Endovascular Surgery to Repair Abdominal Aortic Aneurysms
An abdominal aortic aneurysm is the weakening and enlargement of the abdominal artery, which if left untreated can lead to rupture and death. Abdominal aortic aneurysms (commonly referred to as AAA's or Triple A's) are a leading cause of death in the United States affecting nearly 200,000 Americans each year. Since only one out of two patients with an AAA rupture will survive, a surgical endovascular repair can be vital.

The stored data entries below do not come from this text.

-- ==== Sys2Proof/Machine/Ops.lean ====
section
/-! DEFINITION. The named operations over memory and registers: OUT and PIX (00_scope.md R13), the cache
(40_hash_cache.md), the common update (42_strategy_select.md R153), raising an error (60_exceptions.md R214). -/

namespace Sys2Proof.Machine

/-- One piece of pseudocode after another: the second runs in the state the first leaves (00_scope.md R12). -/
def andThen (o : Result) (f : State → Result) : Result :=
  match o with
  | .next s => f s
  | .fault r => .fault r
  | .refused r => .refused r

/-! ### The output space -/

/-- What an offset of OUT that nothing has written reads as: no value, since OUT is host-owned and the spec gives it no
contents (10_state.md R40, 20_memory.md R54). DESIGN CHOICE, safe: notes/assumptions/4.md. -/
def Memory.unlisted : Option Byte := none

/-- The byte of OUT at an offset. -/
def Memory.read (m : Memory) (a : Nat) : Option Byte :=
  match m with
  | [] => Memory.unlisted
  | (k, v) :: m' => if k = a then some v else Memory.read m' a

/-- Writes one byte, keeping the offsets strictly rising. -/
def Memory.write (m : Memory) (a : Nat) (b : Byte) : Memory :=
  match m with
  | [] => [(a, b)]
  | (k, v) :: m' =>
    if a < k then (a, b) :: (k, v) :: m'
    else if a = k then (a, b) :: m'
    else (k, v) :: Memory.write m' a b

/-- Writes bytes at rising offsets from `a`. -/
def Memory.writeBytes (m : Memory) (a : Nat) : List Byte → Memory
  | [] => m
  | b :: bs => Memory.writeBytes (Memory.write m a b) (a + 1) bs

/-- Every offset lies above `lo` and the offsets rise strictly. -/
def Memory.risingFrom : Option Nat → Memory → Bool
  | _, [] => true
  | none, (k, _) :: m => Memory.risingFrom (some k) m
  | some lo, (k, _) :: m => decide (lo < k) && Memory.risingFrom (some k) m

/-- The canonical form: offsets strictly rising, and no entry equal to what an unlisted offset reads as. -/
def Memory.wf (m : Memory) : Bool :=
  Memory.risingFrom none m && m.all fun c => decide (some c.2 ≠ Memory.unlisted)

/-- `MemWrite(addr, n, v)`: the `n`-byte value at `addr .. addr+n-1`, most significant byte first (00_scope.md R13). OUT has
`CAP` bytes (20_memory.md R53): a write beyond them stops (notes/assumptions/8.md). -/
def memWrite (addr n v : Nat) (s : State) : Result :=
  if addr + n ≤ s.cap then .next { s with out := Memory.writeBytes s.out addr (beBytes n v) }
  else .fault .outBeyondCapacity

/-- `Emit(b)` is `MemWrite(len, 1, b); len <- len + 1` (00_scope.md R13). -/
def emit (b : Byte) (s : State) : Result :=
  andThen (memWrite s.len 1 b.toNat s) fun t => .next { t with len := t.len + 1 }

/-- `EmitBytes(b0, b1, ...)`: the `Emit`s in that order (00_scope.md R13). -/
def emitBytes : List Byte → State → Result
  | [], s => .next s
  | b :: bs, s => andThen (emit b s) (emitBytes bs)

/-- The state that a list of `Emit`s leaves: the bytes at `len` and up, `len` past them (20_memory.md R53). -/
def appendOut (bs : List Byte) (s : State) : State :=
  { s with out := Memory.writeBytes s.out s.len bs, len := s.len + bs.length }

/-- `WriteBE32(v)` (44_framing.md R186). -/
def writeBE32 (v : Dim) (s : State) : Result := emitBytes (be32Bytes v) s

/-! ### The input space -/

/-- `PixRead(i)`, `0 <= i < NPIX`, with no side effect (00_scope.md R13); outside that range it "never happens"
(20_memory.md R52) and stops here (notes/assumptions/7.md). -/
def pixRead (i : Nat) (s : State) : Except Fault Pixel :=
  if i < s.npix then
    match s.pix[i]? with
    | some p => .ok p
    | none => .error .pixNotSupplied
  else .error .pixReadOutOfRange

/-- Runs a step on `p = PixRead(pos)` (42_strategy_select.md R140). -/
def withPixel (s : State) (f : Pixel → Result) : Result :=
  match pixRead s.pos s with
  | .ok p => f p
  | .error r => .fault r

/-- `pos <- pos + 1` (20_memory.md R71). -/
def advancePos (s : State) : Result := .next { s with pos := s.pos + 1 }

/-! ### The hash and the running cache -/

/-- `HASH(p) = (3*p.r + 5*p.g + 7*p.b + 11*p.a) mod 64`, the sum over the integers (40_hash_cache.md R110). -/
def pixelHash (p : Pixel) : Slot := BitVec.ofNat 6 (3 * p.r.toNat + 5 * p.g.toNat + 7 * p.b.toNat + 11 * p.a.toNat)

/-- `cache[k]` (00_scope.md R12). -/
def cacheRead (cache : Cache) (k : Slot) : Pixel := cache[k.toNat]'k.isLt

/-- `cache[k] <- p`. -/
def cacheWrite (cache : Cache) (k : Slot) (p : Pixel) : Cache := cache.set k.toNat p k.isLt

/-- `CacheLookup(p)`: equality with the slot on all four channels (40_hash_cache.md R113). -/
def cacheLookup (c : Cache) (p : Pixel) : Bool := decide (cacheRead c (pixelHash p) = p)

/-- `CacheUpdate(p)`: overwrites the slot unconditionally (40_hash_cache.md R114). -/
def cacheUpdate (c : Cache) (p : Pixel) : Cache := cacheWrite c (pixelHash p) p

/-- All 64 slots at `(0,0,0,0)` (44_framing.md R192, 20_memory.md R70). -/
def cacheInit : Cache := Vector.replicate 64 Config.cacheInitPixel

/-! ### What records do to the registers -/

/-- `run <- run + 1` (42_strategy_select.md R142), 6 bits wide (10_state.md R23; notes/assumptions/14.md). -/
def countRun (s : State) : State := { s with run := s.run + 1 }

/-- The common update: `prev <- p; cache[HASH(p)] <- p` (42_strategy_select.md R153). -/
def commonUpdate (p : Pixel) (s : State) : State := { s with prev := p, cache := cacheUpdate s.cache p }

/-- A record of strategies 2 to 6: its bytes, then the common update with the current pixel, which the step reads first
(42_strategy_select.md R140, R153; 20_memory.md R66). -/
def emitRecord (bytes : List Byte) (s : State) : Result :=
  withPixel s fun p => andThen (emitBytes bytes s) fun t => .next (commonUpdate p t)

/-! ### Errors -/

/-- `raise E`: exactly these four writes (60_exceptions.md R214). There is no return from it: FAILED is left by START or reset
(R215). -/
def raiseError (e : EncodeError) (s : State) : State :=
  { s with status := e.status, len := 0, pos := 0, phase := .failed }

end Sys2Proof.Machine
end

Endovascular repair is minimally invasive and a relatively new surgical procedure which involves sealing off the aneurysm by placing an endovascular graft inside the diseased artery allowing blood to flow more freely.
The procedure typically takes up to 3 hours to complete and requires a hospital stay of just a few days. But since the procedure is minimally invasive, patients can resume normal activity within 6 weeks after surgery. 59-year old Melvin Moore of Knoxville, Illinois, was operated on in late July and discharged from Galesburg Cottage Hospital just a day after the surgery. A week and a half later, Mel was feeling pretty good, "I have a little pressure with my muscles feeling tight which is probably a good thing since I'm not a "don't do anything-type person" and the tightness keeps me from doing more."
Since many people do not experience any symptoms of an AAA, you should know your risks. Sometimes an AAA may be discovered during a routine physical exam. Your doctor may feel a bulge or pulsation (throbbing) in your abdomen and will order a CT scan or ultrasound. In Melvin's case, a small abdominal aortic aneurism measuring 4.0 centimeters was discovered during routine intestinal surgery a year earlier. When the aneurysm grew to 4.9 centimeters, Mel was referred to Mark Davis, M.D., F.A.C.S., a general surgeon practicing in Galesburg and a member of the Galesburg Cottage Hospital medical staff.
"Mel was in great condition and I knew an endovascular graft would allow him to resume his active lifestyle soon but Mel really is one for the record books," said Dr. Davis. Mel chuckles at the idea of having too much recuperation time on his hands and said he hopes Dr. Davis will allow him to return to work within three weeks of his Triple A surgery. "As soon as I can talk Dr. Davis into it, I'll be going back to work." But even as Mel spoke, the clamor of children could be heard in the background. "Oh yea, I've got the grandkids to keep me occupied until I'm back at it which I'm hoping might even be Monday."
When asked if he had any advice for patients considering endovascular surgery, Mel said, "Do it and go to Dr. Davis because he's really the best and you'll be up and around in no time."